◆ Collected data ◆
/-! ## Net -/

theorem execLinkChange_good (p : Fin 2) (up : Bool) (speed : Fin 3) (s : State) :
    ∃ s', execLinkChange p up speed s = .next s' ∧ Good s.pending s.tablesOk s' :=
  ⟨_, rfl, by have hk := kept_self s; exact (show Kept s.keep (linkChange p.val up speed.val s) from by grind [linkChange_kept]).good⟩
theorem execRxFrame_good (p : Fin 2) (err : Bool) (s : State) : ∃ s', execRxFrame p err s = .next s' ∧ Good s.pending s.tablesOk s' :=
  ⟨_, rfl, by have hk := kept_self s; exact (show Kept s.keep (rxFrame p.val err s) from by grind [rxFrame_kept]).good⟩
theorem execSync_good (p : Fin 2) (m : PtpMsg) (egress : W64) (s : State) :
    ∃ s', execSync p m egress s = .next s' ∧ Good s.pending s.tablesOk s' :=
  ⟨_, rfl, by have hk := kept_self s; exact (show Kept s.keep (byNe (ptpSync p.val m egress) s) from by grind [byNe_kept,
    ptpSync_kept]).good⟩
theorem execFollowUp_good (p : Fin 2) (m : PtpMsg) (residence : W64) (s : State) :
    ∃ s', execFollowUp p m residence s = .next s' ∧ Good s.pending s.tablesOk s' :=
  ⟨_, rfl, by have hk := kept_self s; exact (show Kept s.keep (byNe (ptpFollowUp p.val m residence) s) from by grind [byNe_kept,
    ptpFollowUp_kept]).good⟩
theorem execPtpAnnounce_good (p : Fin 2) (a : PtpAnn) (s : State) : ∃ s', execPtpAnnounce p a s = .next s' ∧ Good s.pending s.tablesOk s' :=
  ⟨_, rfl, by have hk := kept_self s; exact (show Kept s.keep (byNe (ptpAnnounce p.val a) s) from by grind [byNe_kept,
    ptpAnnounce_kept]).good⟩
theorem execDelayReq_good (p : Fin 2) (m : PtpMsg) (egress : W64) (s : State) :
    ∃ s', execDelayReq p m egress s = .next s' ∧ Good s.pending s.tablesOk s' :=
  ⟨_, rfl, by have hk := kept_self s; exact (show Kept s.keep (byNe (delayReq p.val m egress) s) from by grind [byNe_kept,
    delayReq_kept]).good⟩
theorem execDelayResp_good (p : Fin 2) (m : PtpMsg) (s : State) : ∃ s', execDelayResp p m s = .next s' ∧ Good s.pending s.tablesOk s' :=
  ⟨_, rfl, by have hk := kept_self s; exact (show Kept s.keep (byNe (delayResp p.val m) s) from by grind [byNe_kept, delayResp_kept]).good⟩
theorem execPdelayReq_good (p : Fin 2) (m : PtpMsg) (egress : W64) (s : State) :
    ∃ s', execPdelayReq p m egress s = .next s' ∧ Good s.pending s.tablesOk s' :=
  ⟨_, rfl, by have hk := kept_self s; exact (show Kept s.keep (byNe (pdelayReq p.val m egress) s) from by grind [byNe_kept,
    pdelayReq_kept]).good⟩
theorem execPdelayResp_good (p : Fin 2) (m : PtpMsg) (t : PeerTimes) (s : State) :
    ∃ s', execPdelayResp p m t s = .next s' ∧ Good s.pending s.tablesOk s' :=
  ⟨_, rfl, by have hk := kept_self s; exact (show Kept s.keep (byNe (pdelayResp p.val m t.t3 t.egress) s) from by grind [byNe_kept,
    pdelayResp_kept]).good⟩
theorem execPtpTransmit_good (p : Fin 2) (kind : Fin 3) (stamp : W64) (s : State) :
    ∃ s', execPtpTransmit p kind stamp s = .next s' ∧ Good s.pending s.tablesOk s' :=
  ⟨_, rfl, by have hk := kept_self s; exact (show Kept s.keep (byNe (ptpTransmit p.val kind.val stamp) s) from by grind [byNe_kept,
    ptpTransmit_kept]).good⟩
theorem execAnnounceReceiptTimeout_good (p : Fin 2) (s : State) :
    ∃ s', execAnnounceReceiptTimeout p s = .next s' ∧ Good s.pending s.tablesOk s' :=
  ⟨_, rfl, by have hk := kept_self s; exact (show Kept s.keep (byNe (announceTimeout p.val) s) from by grind [byNe_kept,
    announceTimeout_kept]).good⟩
theorem execSyncReceiptTimeout_good (p : Fin 2) (s : State) : ∃ s', execSyncReceiptTimeout p s = .next s' ∧ Good s.pending s.tablesOk s' :=
  ⟨_, rfl, by have hk := kept_self s; exact (show Kept s.keep (byNe (syncTimeout p.val) s) from by grind [byNe_kept,
    syncTimeout_kept]).good⟩
theorem execDelayRespTimeout_good (p : Fin 2) (s : State) : ∃ s', execDelayRespTimeout p s = .next s' ∧ Good s.pending s.tablesOk s' :=
  ⟨_, rfl, by have hk := kept_self s; exact (show Kept s.keep (byNe (delayTimeout p.val) s) from by grind [byNe_kept,
    delayTimeout_kept]).good⟩
theorem execPathHoldExpiry_good (s : State) : ∃ s', execPathHoldExpiry s = .next s' ∧ Good s.pending s.tablesOk s' :=
  ⟨_, rfl, by have hk := kept_self s; exact (show Kept s.keep (byNe (pathHoldExpire) s) from by grind [byNe_kept,
    pathHoldExpire_kept]).good⟩
theorem execStepAuthLapse_good (s : State) : ∃ s', execStepAuthLapse s = .next s' ∧ Good s.pending s.tablesOk s' :=
  ⟨_, rfl, by have hk := kept_self s; exact (show Kept s.keep (byNe (authLapse) s) from by grind [byNe_kept, authLapse_kept]).good⟩
theorem execPtpStepAuthorise_good (d : Desc) (s : State) : ∃ s', execPtpStepAuthorise d s = .next s' ∧ Good s.pending s.tablesOk s' :=
  ⟨_, rfl, by exact (runDesc_kept _ _ _ (fun d t ht => opPtpStep_kept d t ht) _ (kept_self s)).good⟩
theorem execPtpStep_good (d : Desc) (s : State) : ∃ s', execPtpStep d s = .next s' ∧ Good s.pending s.tablesOk s' :=
  ⟨_, rfl, by exact (runDesc_kept _ _ _ (fun d t ht => opPtpStep_kept d t ht) _ (kept_self s)).good⟩
theorem execTimeCompare_good (d : Desc) (s : State) : ∃ s', execTimeCompare d s = .next s' ∧ Good s.pending s.tablesOk s' :=
  ⟨_, rfl, by exact (runDesc_kept _ _ _ (fun d t ht => opCompareAny_kept d t ht) _ (kept_self s)).good⟩
theorem execTimeCompareCancel_good (d : Desc) (s : State) : ∃ s', execTimeCompareCancel d s = .next s' ∧ Good s.pending s.tablesOk s' :=
  ⟨_, rfl, by exact (runDesc_kept _ _ _ (fun d t ht => opCompareAny_kept d t ht) _ (kept_self s)).good⟩
theorem execTimeCompareFire_good (c : Fin 8) (cyc : Nat) (s : State) :
    ∃ s', execTimeCompareFire c cyc s = .next s' ∧ Good s.pending s.tablesOk s' :=
  ⟨_, rfl, by have hk := kept_self s; have h1 : Kept s.keep (s.atCyc cyc) := atCyc_kept cyc s hk; exact (show Kept s.keep (compareFire
    c.val (s.atCyc cyc)) from by grind [compareFire_kept, atCyc_kept]).good⟩
theorem execNetSend_good (d : Desc) (s : State) : ∃ s', execNetSend d s = .next s' ∧ Good s.pending s.tablesOk s' :=
  ⟨_, rfl, by exact (runDesc_kept _ _ _ (fun d t ht => opNetSend_kept d t ht) _ (kept_self s)).good⟩
theorem execTimedLaunch_good (k : Fin 8) (cyc : Nat) (s : State) :
    ∃ s', execTimedLaunch k cyc s = .next s' ∧ Good s.pending s.tablesOk s' :=
  ⟨_, rfl, by have hk := kept_self s; have h1 : Kept s.keep (s.atCyc cyc) := atCyc_kept cyc s hk; exact (show Kept s.keep (timedLaunch
    k.val (s.atCyc cyc)) from by grind [timedLaunch_kept, atCyc_kept]).good⟩
theorem execTxTimestamp_good (p : Fin 2) (stamp : W64) (s : State) :
    ∃ s', execTxTimestamp p stamp s = .next s' ∧ Good s.pending s.tablesOk s' :=
  ⟨_, rfl, by have hk := kept_self s; exact (show Kept s.keep (txStamp p.val stamp s) from by grind [txStamp_kept]).good⟩
theorem execTxtsIdRead_good (p : Fin 2) (s : State) : ∃ s', execTxtsIdRead p s = .next s' ∧ Good s.pending s.tablesOk s' :=
  ⟨_, rfl, by have hk := kept_self s; exact (show Kept s.keep (hostRead (A.ptpPortTxtsId p.val) s) from by grind [hostRead_kept]).good⟩
theorem execTxtsPop_good (p : Fin 2) (s : State) : ∃ s', execTxtsPop p s = .next s' ∧ Good s.pending s.tablesOk s' :=
  ⟨_, rfl, by have h0 : Good s.pending s.tablesOk s := (kept_self s).good; exact barWrite_good _ _ _ h0⟩
theorem execNetReport_good (d : Desc) (s : State) : ∃ s', execNetReport d s = .next s' ∧ Good s.pending s.tablesOk s' :=
  ⟨_, rfl, by exact (runDesc_kept _ _ _ (fun d t ht => opNetReport_kept d t ht) _ (kept_self s)).good⟩
theorem execNodeCfg_good (d : Desc) (s : State) : ∃ s', execNodeCfg d s = .next s' ∧ Good s.pending s.tablesOk s' :=
  ⟨_, rfl, by exact (runDesc_kept _ _ _ (fun d t ht => opNodeCfg_kept d t ht) _ (kept_self s)).good⟩
theorem execNodeIo_good (d : Desc) (s : State) : ∃ s', execNodeIo d s = .next s' ∧ Good s.pending s.tablesOk s' :=
  ⟨_, rfl, by exact (runDesc_kept _ _ _ (fun d t ht => opNodeIo_kept d t ht) _ (kept_self s)).good⟩
theorem execDiscover_good (s : State) : ∃ s', execDiscover s = .next s' ∧ Good s.pending s.tablesOk s' :=
  ⟨_, rfl, by have hk := kept_self s; exact (show Kept s.keep (byNe (halDiscover) s) from by grind [byNe_kept, halDiscover_kept]).good⟩
theorem execAnnounce_good (p : Fin 2) (a : HalAnnounce) (s : State) : ∃ s', execAnnounce p a s = .next s' ∧ Good s.pending s.tablesOk s' :=
  ⟨_, rfl, by have hk := kept_self s; exact (show Kept s.keep (byNe (halAnnounce p.val a) s) from by grind [byNe_kept,
    halAnnounce_kept]).good⟩
theorem execJoinReq_good (n : Fin 128) (s : State) : ∃ s', execJoinReq n s = .next s' ∧ Good s.pending s.tablesOk s' :=
  ⟨_, rfl, by have hk := kept_self s; exact (show Kept s.keep (byNe (joinReq n.val) s) from by grind [byNe_kept, joinReq_kept]).good⟩
theorem execJoinAck_good (p : Fin 2) (mac : BitVec 48) (n : Fin 128) (s : State) :
    ∃ s', execJoinAck p mac n s = .next s' ∧ Good s.pending s.tablesOk s' :=
  ⟨_, rfl, by have hk := kept_self s; exact (show Kept s.keep (byNe (joinAck p.val mac n.val) s) from by grind [byNe_kept,
    joinAck_kept]).good⟩
theorem execJoinTimeout_good (n : Fin 128) (s : State) : ∃ s', execJoinTimeout n s = .next s' ∧ Good s.pending s.tablesOk s' :=
  ⟨_, rfl, by have hk := kept_self s; exact (show Kept s.keep (byNe (joinTimeout n.val) s) from by grind [byNe_kept,
    joinTimeout_kept]).good⟩
theorem execReply_good (p : Fin 2) (r : HalReply) (s : State) : ∃ s', execReply p r s = .next s' ∧ Good s.pending s.tablesOk s' :=
  ⟨_, rfl, by have hk := kept_self s; exact (show Kept s.keep (byNe (halReply p.val r) s) from by grind [byNe_kept, halReply_kept]).good⟩
theorem execLeave_good (p : Fin 2) (mac : BitVec 48) (s : State) : ∃ s', execLeave p mac s = .next s' ∧ Good s.pending s.tablesOk s' :=
  ⟨_, rfl, by have hk := kept_self s; exact (show Kept s.keep (byNe (halLeave p.val mac) s) from by grind [byNe_kept, halLeave_kept]).good⟩
theorem execPartnerWatchdog_good (n : Fin 128) (s : State) : ∃ s', execPartnerWatchdog n s = .next s' ∧ Good s.pending s.tablesOk s' :=
  ⟨_, rfl, by have hk := kept_self s; exact (show Kept s.keep (byNe (partnerWatchdog n.val) s) from by grind [byNe_kept,
    partnerWatchdog_kept]).good⟩
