/-- Refutes O38: the clause of a stuck line sets FAULT in every state, but the fault of the input faults the axes whose phases read it (R347),
whose groups go to FAULTED, and the state of a group above 31 lands in another register, here in SDI0_STATUS over FAULT. The clause would need the
groups of the axes to be of 0 to 31 as a hypothesis. -/
theorem not_adcChannels : ¬ Obligations.AdcChannels := by
  intro h
  obtain ⟨-, -, -, hstuck, -⟩ := h { ring := 0, len := 1 } none true 0 0 0 0 0 boundToSdiStatus
  obtain ⟨t, ht, -, hfault, -⟩ := hstuck (by decide +kernel)
  obtain rfl : sdiStuck 0 (boundToSdiStatus.atCyc 0) = t := Host.Outcome.next.inj ht
  exact absurd (sdiStuck_clears_fault.symm.trans hfault) (by decide)

end Sys2Proof.Machine
end

section
/-!
PROOF. Feedback channels (spec/10_feedback_and_latches.md): what a channel fault writes for an axis in a group number out of range (R23, R359,
R374, R380).
-/
namespace Sys2Proof.Machine

-- As in `Laws/Rows`, the proofs of this section, which run the model in the kernel, are elaborated one after another.
set_option Elab.async false

/-- Feedback channel 0 is enabled in a mode, with the given state of its own and POS 0. Axis 0 reads it and is bound to the group of bits 3:0 of
FBK.FB0_POS. -/
def boundToFbPos (mode : Nat) (channel : FbSt) : State :=
  { (State.reset.set (F.fbkFbCtrl_EN 0) 1).set (F.fbkFbCfg_MODE 0) mode with
    fbk := { fbs := [(0, channel)] }
    loop := { axes := [(0, { cfg := { fbCh := 0 } })] }
    plan := { axes := [(0, { bound := some (groupInWord (A.fbkFbPos 0) 0, 0) })] } }

/-! ## A second illegal transition within 1 ms -/

/-- A quadrature channel at lines 00 that has seen an illegal transition at time 0. -/
def quadratureAfterIllegal : State := boundToFbPos 1 { badAt := some 0 }

/-- Both lines change at once; the channel faults, the axis with it, and the code of its group's state enters POS. -/
theorem fbLines_fault_writes_pos :
    quadratureAfterIllegal.reg (A.fbkFbPos 0) = 0 ∧ (fbLines 0 3 (quadratureAfterIllegal.atCyc 0)).reg (A.fbkFbPos 0) = gFaulted := by
  decide +kernel

/-- Refutes O39: the clause of an illegal transition keeps POS in every state, but the second one within 1 ms faults the channel and the axes that
read it (R359, R380), whose groups go to FAULTED, and a group number above 31 has no field of its own: the group's state lands in POS. The clause
would need the groups of the axes to be of 0 to 31 as a hypothesis, as they are in every state that AXIS_BIND makes. -/
theorem not_feedback : ¬ Obligations.Feedback := by
  intro h
  obtain ⟨-, -, ⟨-, hillegal, -⟩, -⟩ := h { ring := 0, len := 1 } none 0 3 0 quadratureAfterIllegal
  obtain ⟨t, ht, hpos, -⟩ := hillegal (by decide +kernel)
  obtain rfl : fbLines 0 3 (quadratureAfterIllegal.atCyc 0) = t := Host.Outcome.next.inj ht
  obtain ⟨hbefore, hafter⟩ := fbLines_fault_writes_pos
  exact absurd (hafter.symm.trans (hpos.trans hbefore)) (by decide)

/-! ## The last failed read that ERR_LIM allows -/

/-- An SSI channel whose read is in progress and whose ERR_LIM, at most 255, the failures in a row have reached. -/
def ssiAtErrLim : State := boundToFbPos 3 { busy := true, fails := 255 }

/-- The read cannot start; the channel faults, the axis with it, and the code of its group's state enters POS. -/
theorem serialDone_fault_writes_pos :
    ssiAtErrLim.reg (A.fbkFbPos 0) = 0 ∧
      (serialDone 0 false 0 false false 0 (ssiAtErrLim.atCyc 0)).reg (A.fbkFbPos 0) = gFaulted := by
  decide +kernel

/-- Refutes O40: the clause of a failed read keeps POS in every state, but with ERR_LIM failures in a row the channel faults and the axes that read
it (R374, R380), whose groups go to FAULTED, and the state of a group above 31 lands in another register, here in POS. The clause would need the
groups of the axes to be of 0 to 31 as a hypothesis. -/
theorem not_serialEncoders : ¬ Obligations.SerialEncoders := by
  intro h
  obtain ⟨-, ⟨-, hfailed, -⟩, -⟩ := h 0 false 0 false false 0 0 ssiAtErrLim
  obtain ⟨t, ht, -, hpos, -⟩ := hfailed (by decide +kernel) (by rintro ⟨⟨⟩, -⟩)
  obtain rfl : serialDone 0 false 0 false false 0 (ssiAtErrLim.atCyc 0) = t := Host.Outcome.next.inj ht
  obtain ⟨hbefore, hafter⟩ := serialDone_fault_writes_pos
  exact absurd (hafter.symm.trans (hpos.trans hbefore)) (by decide)

end Sys2Proof.Machine
end

section
/-!
PROOF. The form of a step (notes/assumptions/1.md) and the state after a reset (Tables 1.11 to 1.17, 2.17 to 2.21 and 3.10 to 3.13).
-/
namespace Sys2Proof.Machine

/-- Settles O1: both equations are the branches of `step`. -/
theorem stepRunsFront : Obligations.StepRunsFront := by
  refine ⟨fun c q s h => ?_, fun s h => ?_⟩
  · rw [step, h]
  · rw [step, h]

/-- Settles O3, by the step lemma that every command ends in a next state. -/
theorem stepTakesOneCommand : Obligations.StepTakesOneCommand := by
  intro s
  obtain ⟨t, hstep, hqueue, -⟩ := step_good s
  exact ⟨t, hstep, hqueue⟩

/-- Settles O2: the registers of the reset state are evaluated, and its other parts are empty by definition. -/
theorem resetState : Obligations.ResetState := by
  refine ⟨?id, ?mode, ?ready, ?groups, ?rings, ?events, ?period, fun e => rfl, rfl, rfl, ?canonical⟩ <;> decide +kernel

end Sys2Proof.Machine
end

section
/-!
PROOF. The end of a capture (R407, R411): how many captures of a repeat arming are left. A unit with none left that still captures goes to IDLE.
-/
namespace Sys2Proof.Machine

-- As in `Laws/Rows`, the proofs of this section, which run the model in the kernel, are elaborated one after another.
set_option Elab.async false

/-- Capture unit 0 samples at every strobe in a repeat arming of which no capture is left; its capture has its trigger and a POST of 0. -/
def captureAtLastRepeat : State :=
  (((State.reset.set (F.capCuCfg_MODE 0) 1).set (F.capCuCfg_CLK 0) 3).set (F.capCuStatus_STATE 0) cPost).updCu 0 (fun x =>
    { x with on := true, left := some 0, trig := some { time := 0, conds := 0, exits := 0, locked := false } })

/-- The sample of the strobe ends the capture, and the unit goes to IDLE. -/
theorem captureAtLastRepeat_ends_idle :
    (capSample 0 false (captureAtLastRepeat.atCyc 0)).get (F.capCuStatus_STATE 0) = cIdle := by
  decide +kernel

/-- Refutes O43: the clause of an ended capture sends a unit in repeat mode to DEAD unless exactly one capture of its arming is left, but the
model also ends an arming of which none is left. The clause would need as a hypothesis that a running arming has a capture left, as every ARM
leaves it. -/
theorem not_captureSamples : ¬ Obligations.CaptureSamples := by
  intro h
  obtain ⟨-, -, -, hsample, -⟩ := h 0 false 0 captureAtLastRepeat
  obtain ⟨-, -, hevaluated⟩ := hsample captureAtLastRepeat.clk.clk (by decide +kernel)
  obtain ⟨t, ht, -, -, -, -, -, hdone, -⟩ := hevaluated (Or.inr (Or.inl (by decide +kernel))) (fun hfull => absurd hfull.1 (by decide))
  obtain ⟨-, -, hrepeat, -⟩ := hdone ⟨by decide +kernel, rfl, rfl⟩
  obtain ⟨hstate, -⟩ := hrepeat ⟨by decide +kernel, rfl, by decide +kernel⟩
  obtain rfl : capSample 0 false (captureAtLastRepeat.atCyc 0) = t := Host.Outcome.next.inj ht
  exact absurd (captureAtLastRepeat_ends_idle.symm.trans hstate) (by decide)

end Sys2Proof.Machine
end

section
/-!
PROOF. Receipt time-outs (R430): the Sync receipt timer of a port that is LISTENING, while its Announce receipt timer still runs.
-/
namespace Sys2Proof.Machine

-- As in `Laws/Rows`, the proofs of this section, which run the model in the kernel, are elaborated one after another.
set_option Elab.async false
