-- ==== Sys2Proof/Machine/PixelBuffer.lean ====
section
/-! DEFINITION. The Pixel Buffer's operations (spec/40_pixel_buffer.md), on the buffer alone: no I/O. -/

namespace Sys2Proof.Machine

/-- `PB.new(n)`: `n` cells of (0, 0, 0), or `InvalidConfiguration` for 0 (R131). -/
def pbNew (n : Nat) : Except Status (List Pixel) :=
  if n = 0 then .error .invalidConfiguration else .ok (List.replicate n Pixel.black)

/-- `PB.set(index, r, g, b)`: the bounds check, then one cell takes the clamped colour (R62, R132). -/
def pbSet (numPixels : Nat) (index r g b : Int) (buf : List Pixel) : Except Status (List Pixel) :=
  if indexValid index numPixels then .ok (buf.set index.toNat (clampPixel r g b)) else .error .indexOutOfRange

/-- `PB.fill(r, g, b)`: every cell takes the clamped colour (R133). -/
def pbFill (r g b : Int) (buf : List Pixel) : List Pixel :=
  let c := clampPixel r g b
  buf.map fun _ => c

/-- `PB.clear()`: `fill(0, 0, 0)` (R134). -/
def pbClear (buf : List Pixel) : List Pixel := pbFill 0 0 0 buf

/-- `PB.as_sequence()`: the read-only view, in buffer order and (R, G, B) representation (R135). -/
def pbAsSequence (buf : List Pixel) : List Pixel := buf

end Sys2Proof.Machine
end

◆ Exercise prompt ◆
Find "joinAck_kept]).good⟩" in the entries above and copy that whole line exactly, then each line after it through the line that contains "obtain rfl : sdiStuck".

◆ Answer to this task ◆
    joinAck_kept]).good⟩
theorem execJoinTimeout_good (n : Fin 128) (s : State) : ∃ s', execJoinTimeout n s = .next s' ∧ Good s.pending s.tablesOk s' :=
  ⟨_, rfl, by have hk := kept_self s; exact (show Kept s.keep (byNe (joinTimeout n.val) s) from by grind [byNe_kept,
    joinTimeout_kept]).good⟩
theorem execReply_good (p : Fin 2) (r : HalReply) (s : State) : ∃ s', execReply p r s = .next s' ∧ Good s.pending s.tablesOk s' :=
  ⟨_, rfl, by have hk := kept_self s; exact (show Kept s.keep (byNe (halReply p.val r) s) from by grind [byNe_kept, halReply_kept]).good⟩
theorem execLeave_good (p : Fin 2) (mac : BitVec 48) (s : State) : ∃ s', execLeave p mac s = .next s' ∧ Good s.pending s.tablesOk s' :=
  ⟨_, rfl, by have hk := kept_self s; exact (show Kept s.keep (byNe (halLeave p.val mac) s) from by grind [byNe_kept, halLeave_kept]).good⟩
theorem execPartnerWatchdog_good (n : Fin 128) (s : State) : ∃ s', execPartnerWatchdog n s = .next s' ∧ Good s.pending s.tablesOk s' :=
  ⟨_, rfl, by have hk := kept_self s; exact (show Kept s.keep (byNe (partnerWatchdog n.val) s) from by grind [byNe_kept,
    partnerWatchdog_kept]).good⟩
/-- Refutes O38: the clause of a stuck line sets FAULT in every state, but the fault of the input faults the axes whose phases read it (R347),
whose groups go to FAULTED, and the state of a group above 31 lands in another register, here in SDI0_STATUS over FAULT. The clause would need the
groups of the axes to be of 0 to 31 as a hypothesis. -/
theorem not_adcChannels : ¬ Obligations.AdcChannels := by
  intro h
  obtain ⟨-, -, -, hstuck, -⟩ := h { ring := 0, len := 1 } none true 0 0 0 0 0 boundToSdiStatus
  obtain ⟨t, ht, -, hfault, -⟩ := hstuck (by decide +kernel)
  obtain rfl : sdiStuck 0 (boundToSdiStatus.atCyc 0) = t := Host.Outcome.next.inj ht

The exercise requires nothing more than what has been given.